UNAUTHORIZED PRACTICE OF IMMIGRATION LAW
(N.J.S.A. 2C:21‑31b) model jury charge
Count of the indictment charges the defendant with
the unauthorized practice of immigration law. The statute upon which this
charge is based reads as follows:
Any immigration consultant not licensed as an attorney or
counselor at law who: (1) engages in this State in the practice of law; or (2)
holds himself out to the public, either alone or together with, by or through
another person, whether such person is licensed as an attorney or counselor at
law or not, as engaging in or entitled to engage in the practice of law, or as
rendering legal service or advice, or as furnishing attorneys or counsel, in
any immigration or naturalization matter; or (3) assumes, uses, or advertises
the title of lawyer or attorney at law, or equivalent terms, in the English
language or any other language, is guilty of a crime.
In
order for you to find the defendant guilty of this crime, the State must prove
beyond a reasonable doubt that: (1) the defendant was an “immigration
consultant,” (2) the defendant was not licensed as an attorney, and (3) the
defendant either (i) engaged in the practice of law in New Jersey, (ii)

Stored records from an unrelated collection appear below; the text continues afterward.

-- ==== Sys2Proof/Machine/Arbiter.lean ====
section
/-! DEFINITION. The Arbiter: mailboxes, ownership, hosts, sensors, the event log and MCTP (R17, R32 to R35, R630 to R643). -/

namespace Sys2Proof.Machine

/-! ## Memory of a function as the Arbiter and Castle reach it (R163, R206, R631) -/

/-- Read bytes in a function's context. -/
def State.mgrRead (s : State) (fn va n : Nat) : State × Except Status (List Byte) :=
  let r := s.drawFree.vaRead fn (.manager s.free) va n
  (r.1, match r.2 with
    | .ok b => .ok b
    | .error e => .error (readStatus e))

/-- Write bytes in a function's context. -/
def State.mgrWrite (s : State) (fn va : Nat) (data : List Byte) : State × Status :=
  let r := s.drawFree.vaWrite fn (.manager s.free) va data
  (r.1, match r.2 with
    | .ok _ => .ok
    | .error e => e.status)

/-! ## Mailboxes (R631) -/

/-- The 256 bytes of a function's request. -/
def State.mbxReq (s : State) (fn : Nat) : List Byte :=
  (List.range 64).flatMap fun i => leBytes 4 (s.getReg fn 0x01 (0x400 + 4 * i)).toNat

/-- The bytes of a response to a request. -/
def mbxRsp (req : List Byte) (st : Status) (payload : List Byte) : List Byte :=
  let b := req.take 1 ++ [0#8] ++ (req.drop 2).take 2 ++ leBytes 2 payload.length ++ leBytes 2 st.code ++
    List.replicate 8 0#8 ++ payload
  b ++ List.replicate (256 - b.length) 0#8

/-- A mailbox request completes: ARB_MBX_RSP is written, then DONE is set and IRQ MBX_DONE raised (R631). -/
def State.mbxDone (s : State) (fn : Nat) (st : Status) (payload : List Byte) : State :=
  let b := mbxRsp (s.mbxReq fn) st payload
  let s1 := (List.range 64).foldl (fun (s : State) i =>
    s.setReg fn 0x01 (0x500 + 4 * i) (BitVec.ofNat 32 (leField b (4 * i) 4))) s
  let s2 := { s1 with arb := { s1.arb with mbx := s1.arb.mbx.filter fun f => f != fn } }
  (s2.finishCmd fn Fld.ARB_MBX_STS_STATUS st).raiseIrq 0x01 fn 0

/-- ARB_MBX_GO (R630, R631, R681). -/
def execArbMbxGo (fn v : Nat) (s : State) : Out :=
  .next (s.gated fn 0x01 0x040 (
    if s.arb.restarting ∨ !s.cmdDone fn Fld.ARB_MBX_STS_STATUS then s
    else if resvHit 0x01 0x040 v then (s.finishCmd fn Fld.ARB_MBX_STS_STATUS .arbMalformed).raiseIrq 0x01 fn 0
    else if !bit v 0 then s
    else { s.startCmd fn Fld.ARB_MBX_STS_STATUS with arb := { s.arb with mbx := s.arb.mbx ++ [fn] } }))

/-- Argument bytes of a request (R631). -/
def mbxLen : Nat → Option Nat
  | 1 => some 4
  | 2 => some 0
  | 3 => some 8
  | 4 => some 8
  | 5 => some 0
  | 6 => some 16
  | _ => none

/-- Whether a request is malformed: its OPC, its LEN or a reserved field (R631). -/
def mbxBad (req : List Byte) : Bool :=
  mbxLen (leField req 0 1) != some (leField req 4 2) || leField req 1 1 != 0 || leField req 6 2 != 0 || leField req 8 8 != 0

/-- The Arbiter serves the request at the head of the order, where it is that function's and has the named OPC; a request with an
unknown OPC is served by any of these. -/
def State.serveMbx (s : State) (fn opc : Nat) (ownerOnly : Bool) (f : State → List Byte → State) : State :=
  let req := s.mbxReq fn
  let o := leField req 0 1
  let begun : Bool := match s.arb.cfg with
    | some c => c.2 == fn
    | none => false
  if s.arb.mbx.head? ≠ some fn ∨ s.arb.restarting ∨ begun then s
  else if (mbxLen o).isNone then s.mbxDone fn .arbMalformed []
  else if o ≠ opc then s
  else if ownerOnly && !s.isOwner fn then s.mbxDone fn .owned []
  else if mbxBad req then s.mbxDone fn .arbMalformed []
  else f s ((req.drop 16).take (leField req 4 2))

/-! ## HELLO (R632) -/

/-- Bytes of DEV_IFVER. -/
def State.ifver (s : State) : List Byte := leBytes 4 (s.getReg 0 0x00 0x114).toNat

/-- Whether a major is accepted: MAJMASK of DEV_IFVER. -/
def State.majorOk (s : State) (m : Nat) : Bool := bit (s.getF 0 Fld.DEV_IFVER_MAJMASK) m

/-- HELLO: the function takes up a driver interface, or is UNSUPPORTED until it does. -/
def execHello (fn : Nat) (s : State) : Out :=
  .next (s.serveMbx fn 1 false fun s a =>
    let m := leField a 0 2
    if s.majorOk m then ({ s with hello := assocInsert fn m s.hello }).mbxDone fn .ok s.ifver
    else ({ s with hello := assocErase fn s.hello }).mbxDone fn .versionUnsupported s.ifver)

/-! ## Ownership (R633, R634) -/

/-- An OWNER event: logged with the function and HOSTTAG, and raised on every function. -/
def State.ownerEvent (s : State) (fn : Nat) : State :=
  (s.logEvent 0 0x01 0xFF 1 0 (fn :: s.arb.hostTag.map BitVec.toNat)).arbIrqAll 2

/-- A function becomes owner. -/
def State.makeOwner (s : State) (fn : Nat) : State :=
  ((s.setF 0 Fld.DEV_OWN_STATE 1).setF 0 Fld.DEV_OWN_FUNC fn).ownerEvent fn

/-- The Arbiter's decision on a CLAIM with its 64 bytes of ARG (R633, R634). -/
def State.claimOwner (s : State) (fn : Nat) (arg : List Byte) : State × Status :=
  let take := bit (leField arg 0 4) 0
  let own := s.getF 0 Fld.DEV_OWN_FUNC
  let tagged := { s with arb := { s.arb with hostTag := (arg.drop 8).take 16 } }
  match s.getF 0 Fld.DEV_OWN_STATE with
  | 0 => (tagged.makeOwner fn, .ok)
  | 1 => (s, if own = fn then .ok else .owned)
  | _ =>
    if !take then (s, .owned)
    else if leField arg 4 4 ≠ s.getF 0 Fld.DEV_GEN then (s, .genStale)
    else ({ tagged with arb := { tagged.arb with taken := some (s.ticks, fn, own) } }.makeOwner fn, .ok)

/-- RELEASE: the configuration is kept (R634). -/
def execReleaseOwn (fn : Nat) (s : State) : Out :=
  .next (s.serveMbx fn 2 true fun s _ =>
    ((((s.setF 0 Fld.DEV_OWN_STATE 0).setF 0 Fld.DEV_OWN_FUNC 0).ownerEvent fn).mbxDone fn .ok []))

/-! ## Global configuration (R636, R637) -/

/-- Read a configuration block: its header, then the entries that NPART counts. -/
def State.readBlock (s : State) (fn va : Nat) : State × Except Status (List Byte) :=
  match s.mgrRead fn va 64 with
  | (s1, .error e) => (s1, .error e)
  | (s1, .ok h) =>
    let n := Nat.min (leField h 6 1) 64
    if n = 0 then (s1, .ok h)
    else match s1.mgrRead fn (va + 64) (64 * n) with
      | (s2, .error e) => (s2, .error e)
      | (s2, .ok b) => (s2, .ok (h ++ b))

/-- CONFIG_WRITE: the block is checked once no change is under way, and a change that passes quiesces what it removes. -/
def execConfigWrite (fn : Nat) (s : State) : Out :=
  .next (if s.arb.cfg.isSome then s
    else s.serveMbx fn 3 true fun s a =>
      let va := leField a 0 8
      if va % 64 ≠ 0 then s.mbxDone fn .arbMalformed []
      else match s.readBlock fn va with
        | (s1, .error e) => s1.mbxDone fn e []
        | (s1, .ok b) => match s1.cfgFault b with
          | some e => s1.mbxDone fn e []
          | none => s1.beginCfg b fn 0)

/-- Host state of a port in DEV_HOSTS. -/
def State.hostSt (s : State) (p : Nat) : Nat := bits (s.getReg 0 0x00 0x10C).toNat (4 * p + 3) (4 * p)

/-- Set it. -/
def State.setHostSt (s : State) (p v : Nat) : State := s.setF 0 ⟨0x00, 0x10C, 4 * p + 3, 4 * p⟩ v

/-- A HOST event: DATA holds the port and the event (R639). -/
def State.hostEvent (s : State) (p ev : Nat) : State := s.logEvent 1 0x01 0xFF 3 0 [p, ev]

/-- CONFIG_TAKE_EFFECT: what the change removes is quiet, so it takes effect, and its CONFIG_WRITE completes (R33, R637). -/
def execConfigTakeEffect (s : State) : Out :=
  .next (match s.arb.cfg with
    | none => s
    | some (b, who) =>
      let c := parseCfg b
      if !s.cfgQuiet c then s
      else
        let s1 := ({ s with arb := { s.arb with cfg := none } }).applyCfg c s.arb.path
        if who < 64 ∧ s1.arb.mbx.head? = some who then s1.mbxDone who .ok []
        else if s.arb.path = 3 then s1.hostEvent (who - 64) 3
        else s1)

publicly held himself/herself out as engaging in or entitled to
engage in the practice of law, rendering legal advice or furnishing counsel in
an immigration or naturalization matter, or (iii) assumed, used or advertised
the title of lawyer or attorney.
1. The first element which the State must
prove beyond a reasonable doubt is that the defendant was an immigration
consultant. The law defines an “immigration consultant” as “any person
rendering services for a fee, including the completion of forms and applications,
to another person in furtherance of that person’s desire to determine or modify
his status in an immigration or naturalization matter under federal law.”[1] An
“immigration or naturalization matter” means “any matter which involves any
law, action, filing or proceeding related to a person’s immigration or
citizenship status in the United States.”[2]
2. The second element which the State must
prove beyond a reasonable doubt is that the defendant was not licensed as an
attorney or counselor at law. An attorney or counselor at law is defined as
“any person who is a member in good standing of the bar of the highest court of
any State, possession, territory, commonwealth, or the District of Columbia,
and is not under any order of any court suspending, enjoining, restraining,
disbarring, or otherwise restricting him/her in the practice of law.”[3]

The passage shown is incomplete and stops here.